Before we begin any exposures in session, we will have accomplished these goals:

  • You will have a greater understanding of obsessive compulsive disorder and its symptoms
  • Treatment options will have been discussed (Exposure and Response Prevention, Inference-based CBT, Acceptance and Commitment Therapy, Medication if appropriate with potential referral options)
  • Treatment rational will be explained and consent to move forward with a particular treatment plan confirmed
  • We have identified out the core fear that is driving the OCD obsessions and compulsions
  • We will begin building a hierarchy of exposures for future sessions and goals outside of session
  • Rapport is gained, communication is open and trust between the client and the therapist is present

Now we begin!

When seeking treatment for OCD, the gold standard of treatment is Exposure and Response Prevention. There are other treatment modalities (listed above) that can also be used. Let’s discuss how exposure sessions in particular look.

Once the client and the therapist both feel it is time to move forward with exposures and a hierarchy has begun to be built, it is best to get started! Even if the hierarchy isn’t fully formed (and it is likely going to grow and change over time), exposure-focused session can begin.

Exposure and response prevention sessions may include both in-vitro and in-vivo exposure goals. In-vitro exposures are imaginal exposures and often times we will start with this. These exposures often require closing your eyes and imagining particular images, thoughts or scenarios. In-vitro exposures can also include script writing. This is where you will practice writing about the feared scenario or core fear. It is important to know that any exposure completed will be with your consent and endorsed readiness to begin.

In-vivo exposures are exposures where you are encountering something real and tangible. This could include holding an object, touching different objects or doing particular activities that challenge discomfort and anxiety resulting from OCD. An important part of recovery and healing from OCD are these exposures and being careful not to engage in compulsions during the activity. Due to the nature of outpatient therapy, sessions also may include planning exposures for homework that cannot be achieved in session. An example of this being to purposefully mess up compulsions relating to hygiene routine or going to a public restaurant and ordering a particular food. Everyone’s anxiety and OCD is different and thus every exposure hierarchy and treatment plan is going to look different.

My goal in writing this is to help lower worry surrounding this type of treatment. A therapist trained and specialized in OCD treatment would not approach any of this work unless you give consent and are feeling ready for each step on the hierarchy. Exposures are meant to be a little uncomfortable and anxiety provoking however very manageable and even fun.
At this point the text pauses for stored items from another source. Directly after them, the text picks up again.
/-- Settles O20: the flags enter `onBusEvent_at` through the awaited one only. -/
theorem unrelatedFlagIsNoOp : Obligations.UnrelatedFlagIsNoOp := by
  intro f g d s k hbusy hk
  refine ⟨fun hf => ?_, fun hfg => ?_⟩
  · simp [onBusEvent_at hbusy hk, hf]
  · rw [onBusEvent_at hbusy hk, onBusEvent_at hbusy hk, hfg]

theorem stepAt_eq_none_iff (dir : Direction) (n : StepNo) :
    stepAt dir n = none ↔ (dir = .write ∧ 4 ≤ n.toNat ∨ dir = .read ∧ 6 ≤ n.toNat) := by
  cases dir <;> revert n <;> decide

/-- Settles O21: the handler's other case is fatal, and the invariants bound the step of a busy engine. -/
theorem undefinedPairIsFatal : Obligations.UndefinedPairIsFatal := by
  refine ⟨stepAt_eq_none_iff, fun f d s _ hnone => onBusEvent_of_undefined (.inr hnone), fun s hinv hbusy => ?_⟩
  obtain ⟨hengine, -⟩ := invariants_iff.1 hinv
  exact hengine.stepAt_ne_none hbusy

/-! ### Presentations as stimuli -/

/-- A presentation to a running block is latched and delivered, under every spelling (R140, R104). -/
theorem exec_present_of_running {i : Instr} {f : FlagVec} {d : Byte} {s : State} (hi : presentation i = some (f, d))
    (hrun : s.halt = none) : exec i s = .next (deliver (s.latch f d)) := by
  rw [exec_present hi, present, unlessHalted_of_running hrun]

/-- Settles O22: the latched presentation asserts no request, so `Deliver()` only serves the transmit path. -/
theorem heldPresentationIsOnlyLatched : Obligations.HeldPresentationIsOnlyLatched := by
  intro i f d s hi hrun hheld
  have hquiet : busReq (s.latch f d) = false := by
    rcases hheld with hgate | hmask
    · simp [busReq, hgate]
    · simp [busReq, BitVec.not_lt.2 hmask]
  exact ⟨_, exec_present_of_running hi hrun,
    engineMoves_of_noBus (out := []) hquiet hrun hrun rfl rfl rfl (by simp [State.latch]) (by simp)⟩

/-- Settles O23: the step finds no awaited flag, so only the latch has changed. -/
theorem unrelatedPresentationIsNoOp : Obligations.UnrelatedPresentationIsNoOp := by
  intro i f d s k hi hrun hbusy hk hgate hmask hflag
  refine ⟨_, exec_present hi, present_moves [] s.txn s.ien _ hrun hgate hmask ?_ (by simp)⟩
  rw [onBusEvent_at (s := (s.latch f d).setPend false) hbusy hk]
  simp [hflag, State.latch, State.setPend]

/-- A presentation delivered with its awaited flag moves the engine by the step of the pair (R140, R141, R194). -/
theorem exec_delivered {i : Instr} {f : FlagVec} {d : Byte} {s : State} {k : StepLabel}
    (hi : presentation i = some (f, d)) (hrun : s.halt = none) (hbusy : s.txn.busy = true)
    (hk : stepAt s.txn.direction s.txn.step = some k) (hgate : gate s.ien f = true)
    (hmask : s.prioMask < s.env.cfg.pBus) (hflag : observed (awaited k) f = true) :
    ∃ t, exec i s = .next t ∧
      EngineMoves s t (stepTxn s.env.cfg d s.txn k) (stepIen s.txn s.ien k)
        { ack := stepAck s.bus.ack k, flags := f, data := d, pend := false } (stepOut s.env.cfg d s.txn k) := by
  refine ⟨_, exec_present hi, present_moves _ _ _ _ hrun hgate hmask ?_ (stepOut_not_transmit _ _ _ k)⟩
  rw [onBusEvent_at (s := (s.latch f d).setPend false) hbusy hk, if_pos hflag]
  rfl

/-- The pair of a step selects it (R23). -/
theorem stepAt_own (k : StepLabel) : stepAt k.direction (BitVec.ofNat 3 k.number) = some k := by
  cases k <;> rfl

/-- `exec_delivered` at a step's own pair. -/
theorem exec_delivered_at (k : StepLabel) {i : Instr} {f : FlagVec} {d : Byte} {s : State}
    (hi : presentation i = some (f, d)) (hrun : s.halt = none) (hbusy : s.txn.busy = true)
    (hdir : s.txn.direction = k.direction) (hstep : s.txn.step = BitVec.ofNat 3 k.number)
    (hgate : gate s.ien f = true) (hmask : s.prioMask < s.env.cfg.pBus) (hflag : observed (awaited k) f = true) :
    ∃ t, exec i s = .next t ∧
      EngineMoves s t (stepTxn s.env.cfg d s.txn k) (stepIen s.txn s.ien k)
        { ack := stepAck s.bus.ack k, flags := f, data := d, pend := false } (stepOut s.env.cfg d s.txn k) :=
  exec_delivered hi hrun hbusy (by rw [hdir, hstep, stepAt_own]) hgate hmask hflag

/-- BUS_EVENT, a row of it and a pseudo-stimulus with the row's flag present the same (R104, R107). -/
theorem presentation_of_spelling {i row pseudo : Instr} {f g : FlagVec} {d : Byte}
    (hi : i = .busEvent f d ∨ i = row ∨ (i = pseudo ∧ f = g ∧ d = 0)) (hrow : presentation row = some (f, d))
    (hpseudo : presentation pseudo = some (g, 0)) : presentation i = some (f, d) := by
  rcases hi with rfl | rfl | ⟨rfl, rfl, rfl⟩
  · rfl
  · exact hrow
  · exact hpseudo

/-- Settles O24: step 0 is W1 in a WRITE and RD1 in a READ, with one effect. -/
theorem startSentTransmitsTheAddress : Obligations.StartSentTransmitsTheAddress := by
  intro i f d s hi hrun hbusy hstep hevt hmask hflag
  have hi : presentation i = some (f, d) := by rcases hi with rfl | ⟨rfl, -⟩ | ⟨rfl, -⟩ | ⟨rfl, rfl, rfl⟩ <;> rfl
  have hgate := gate_of_flag hevt (.inl hflag)
  cases hdir : s.txn.direction with
  | write => exact exec_delivered_at .w1 hi hrun hbusy hdir hstep hgate hmask hflag
  | read => exact exec_delivered_at .rd1 hi hrun hbusy hdir hstep hgate hmask hflag

/-- Settles O25, as W2. -/
theorem addressedWriteSendsTheRegister : Obligations.AddressedWriteSendsTheRegister := by
  intro i f d s hi hrun hbusy hdir hstep hevt hmask hflag
  exact exec_delivered_at .w2 (presentation_of_spelling hi rfl rfl) hrun hbusy hdir hstep
    (gate_of_flag hevt (.inr (.inl hflag))) hmask hflag

/-- Settles O26, as W3. -/
theorem emptyTransmitterSendsTheValue : Obligations.EmptyTransmitterSendsTheValue := by
  intro i f d s hi hrun hbusy hdir hstep hgate hmask hflag
  exact exec_delivered_at .w3 (presentation_of_spelling hi rfl rfl) hrun hbusy hdir hstep
    hgate hmask hflag

/-- Settles O27, as W4. -/
theorem finishedWriteReleasesAndNotifies : Obligations.FinishedWriteReleasesAndNotifies := by
  intro i f d s hi hrun hbusy hdir hstep hevt hmask hflag
  exact exec_delivered_at .w4 (presentation_of_spelling hi rfl rfl) hrun hbusy hdir hstep
    (gate_of_flag hevt (.inr (.inr hflag))) hmask hflag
I can say without a doubt that although every single exposure session I have led has been challenging for the client, it is always been approachable and we always find ways to laugh at the end. These sessions in my opinion end up being very fun! Often times we anticipate we won’t be able to handle the anxiety or discomfort that exposure sessions bring. I’ve never had a client express that an exposure we completed was too intense. At the end of the day, the exposures are meant to be approachable and achievable even if they are uncomfortable and intentionally anxiety inducing. I also have never had a client have an anxiety attack during an exposure session. This is simply not the goal of this work.
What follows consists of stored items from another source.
-- ==== Sys2Proof/Payload.lean ====
section
/-! DEFINITION. The types of the commands' operands: what a master, a wire or the partner presents to the block. -/

namespace Sys2Proof

/-- Who makes an access, with the codes of CHIP.ERR_INFO.MASTER (Table 2.6). -/
inductive Master where
  | host
  | cascade
  | engine
  | dma
  | geyser
  | luavan
  | axisPage
  deriving DecidableEq, Repr

/-- The size of an access in bytes (Table 2.1). -/
inductive AccSize where
  | b1
  | b2
  | b4
  | b8
  deriving DecidableEq, Repr

/-- What the scrubber meets: a single-bit or a double-bit error, at one 64-bit location (R17) or in the context of an acquisition channel (R385). -/
structure EccHit where
  addr : BitVec 25
  double : Bool
  channel : Option (Fin 256) := none
  deriving DecidableEq, Repr

/-- Who writes a command window: an engine, or any other master (R308). -/
inductive WindowWriter where
  | engine (e : Fin 32)
  | other (m : Master)
  deriving DecidableEq, Repr

/-- How a frame on a line ended: whole and well coded, ended by ABORT, with a code or disparity error or a failed CRC (R296),
or cut short by the SFD of the next frame (R315). -/
inductive FrameEnd where
  | good
  | aborted
  | badCheck
  | cut
  deriving DecidableEq, Repr

/-- A fault of a branch port's receiver: its lock is lost, or a code or disparity error comes outside frames (Table 10.9). -/
inductive RxFault where
  | lockLoss
  | codeError
  deriving DecidableEq, Repr

/-- A slot frame as it arrives (Table 9.10): the arrival of its SFD and of its EFD, how it ended, its length in bytes, its 48-bit
data words from W0, and its safety sub-frame. -/
structure SlotFrame where
  sfd : Time
  efd : Time
  fin : FrameEnd
  len : Nat
  words : List W48
  sub : BitVec 128
  deriving DecidableEq, Repr

/-- An uplink or downlink fragment (Table 9.15). -/
structure Fragment where
  sfd : Time
  efd : Time
  fin : FrameEnd
  node : BitVec 5
  frag : BitVec 3
  last : Bool
  adm : Bool
  msIdx : Byte
  seq : Byte
  data : List Byte
  deriving DecidableEq, Repr

/-- A REQUEST (Table 10.4). -/
structure RequestMsg where
  sfd : Time
  efd : Time
  good : Bool
  vendor : W32
  ntype : W32
  serial : W48
  crc : W32
  deriving DecidableEq, Repr

/-- The state of a line-position source as it is broadcast or agreed: position, sample time, velocity and acceleration (R263). -/
structure LpState where
  lam : W48
  tl : W48
  vbar : W48
  acc : W48
  lpk : W48
  deriving DecidableEq, Repr

/-- A PTP Sync or Follow_Up: domain, source identity, two-step flag, sequence number, origin timestamp as plant seconds and
nanoseconds, correction field in 2^-16 ns, logMessageInterval (R411), and the Ethernet port and transport it came by: UDP/IPv4, or IEEE 802.3 (Table 12.3). -/
structure PtpMsg where
  domain : Byte
  clk : W64
  port : BitVec 16
  twoStep : Bool
  seq : BitVec 16
  sec : W48
  ns : W32
  corr : W64
  logInt : Byte
  eth : Fin 2 := 0
  udp : Bool := false
  deriving DecidableEq, Repr

/-- A Delay_Resp: as a PTP message, with the Delay_Req it answers (R411). -/
structure PtpDelayResp where
  msg : PtpMsg
  reqSeq : BitVec 16
  forUs : Bool
  deriving DecidableEq, Repr

/-- One QE channel's agreed latches (Table 13.4). -/
structure QeState where
  cycPos : W32
  cycAng : W32
  edgeT : W48
  deriving DecidableEq, Repr

/-- A token the agreement record posts: which arc source it comes from, and its word. -/
structure AgreedToken where
  kind : BitVec 3
  src : BitVec 12
  word : W48
  deriving DecidableEq, Repr

/-- What a standby's Crater takes of a branch of the active (R434): whether the active runs it, NODE.STATE, NODE.DELAY and NODE.DELAY_FAR of each hop, DTOTAL, and
the held command of each slot. -/
structure BranchAgree where
  runs : Bool
  nodes : List (W32 × W32 × W32)
  dtotal : W32
  held : List (List W48)
  deriving DecidableEq, Repr

/-- The agreement record of a cycle (R431): the line positions, the QE latches, the tokens to post and the delay-list tick
advances of the boundary, the active's TCYC, and its branches (R434). -/
structure AgreementRec where
  cycle : W48
  lps : List LpState
  qes : List QeState
  tokens : List AgreedToken
  ticks : List Nat
  tcyc : Option W48 := none
  branches : List BranchAgree := []
  deriving DecidableEq, Repr

/-- A CAN frame on the bus (Table 17.2). -/
structure CanFrame where
  id : BitVec 29
  ide : Bool
  rtr : Bool
  dlc : BitVec 4
  fdf : Bool
  brs : Bool
  esi : Bool
  sofNs : W48
  data : List Byte
  deriving DecidableEq, Repr

/-- The error kinds of ECNT (Table 17.5). -/
inductive CanErr where
  | stuff
  | form
  | ack
  | bit1
  | bit0
  | crc
  deriving DecidableEq, Repr

/-- How a CAN transmission attempt failed (R566, R568). -/
inductive CanAttempt where
  | lostArbitration
  | error (k : CanErr)
  deriving DecidableEq, Repr

/-- An Ethernet frame received: its bytes without the FCS, whether its FCS was good, its length with the FCS, and the ingress
timestamp at the PCS boundary: nanosecond field and fraction of device time (R412, R573, R575). -/
structure EthFrame where
  bytes : List Byte
  fcsGood : Bool
  len : Nat
  stamp : W48
  frac : BitVec 16 := 0
  deriving DecidableEq, Repr

/-- A candidate for cascade root: its serial number (R452). -/
structure RootCand where
  serial : W48
  deriving DecidableEq, Repr

/-- A device found by the root's enumeration walk, in the order it is reached (R453). -/
structure FoundDevice where
  serial : W48
  paired : Bool
  sideA : Bool
  deriving DecidableEq, Repr

/-- A request through the cascade window (R454). -/
structure Bar2Req where
  slot : BitVec 6
  off : BitVec 25
  write : Bool
  len : Nat
  data : List Byte
  deriving DecidableEq, Repr

/-- The completion of a DMA element's host request (R544): data, an unsuccessful status, or poisoned data. -/
inductive HostCpl where
  | data (d : List Byte)
  | failed (status : BitVec 3)
  | poisoned
  deriving DecidableEq, Repr

/-- What a non-posted host request was made for (R544). -/
inductive HostReqOwner where
  | dma (c : Fin 16)
  | engine (e : Fin 32)
  deriving DecidableEq, Repr

/-- A line error of a Luavan port: a CRC error, or a retransmission (Table 13.9, R457). -/
inductive LinkErr where
  | crc
  | retry
  deriving DecidableEq, Repr

/-- What the partner reports over PX (R419), and whether it is in LOCKSTEP. -/
structure PartnerInfo where
  sideA : Bool
  revB0 : Bool
  serial : W48
  lockstep : Bool := true
  deriving DecidableEq, Repr

/-- The partner's SIN demands and the state of its Sinter (R491, R493). -/
structure PartnerSafety where
  dem0 : Bool
  dem1 : Bool
  state : BitVec 3
  at0 : Time := 0
  at1 : Time := 0
  deriving DecidableEq, Repr

/-- The nine selectable targets of a counter wrap: programmable counters 0 to 7, and ECYC (R594, R585). -/
abbrev CounterIdx := Fin 9

/-- The supplies of the I/O banks at a release of POR, in mV: VDDIO1 to VDDIO4 and VDDIO_S (R621). -/
structure BankLevels where
  io1 : Nat := 3300
  io2 : Nat := 3300
  io3 : Nat := 3300
  io4 : Nat := 3300
  s : Nat := 3300
  deriving DecidableEq, Repr

end Sys2Proof
end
If you are considering finding a therapist who specializes in Exposure and Response Prevention, it might be helpful to ask the therapist ahead of time what their exposure sessions tend to look like. I’m a big believer that we can always find ways to make this work fun. It helps make this treatment easier to commit to and honestly as a therapist, much more enjoyable.

If you have questions about Exposure and Response Prevention therapy, please also consider checking out the IOCDF (International OCD Foundation) website. They are an incredible source of rich information on OCD and specific phobias as well as treatment options. They even have support groups available through their site!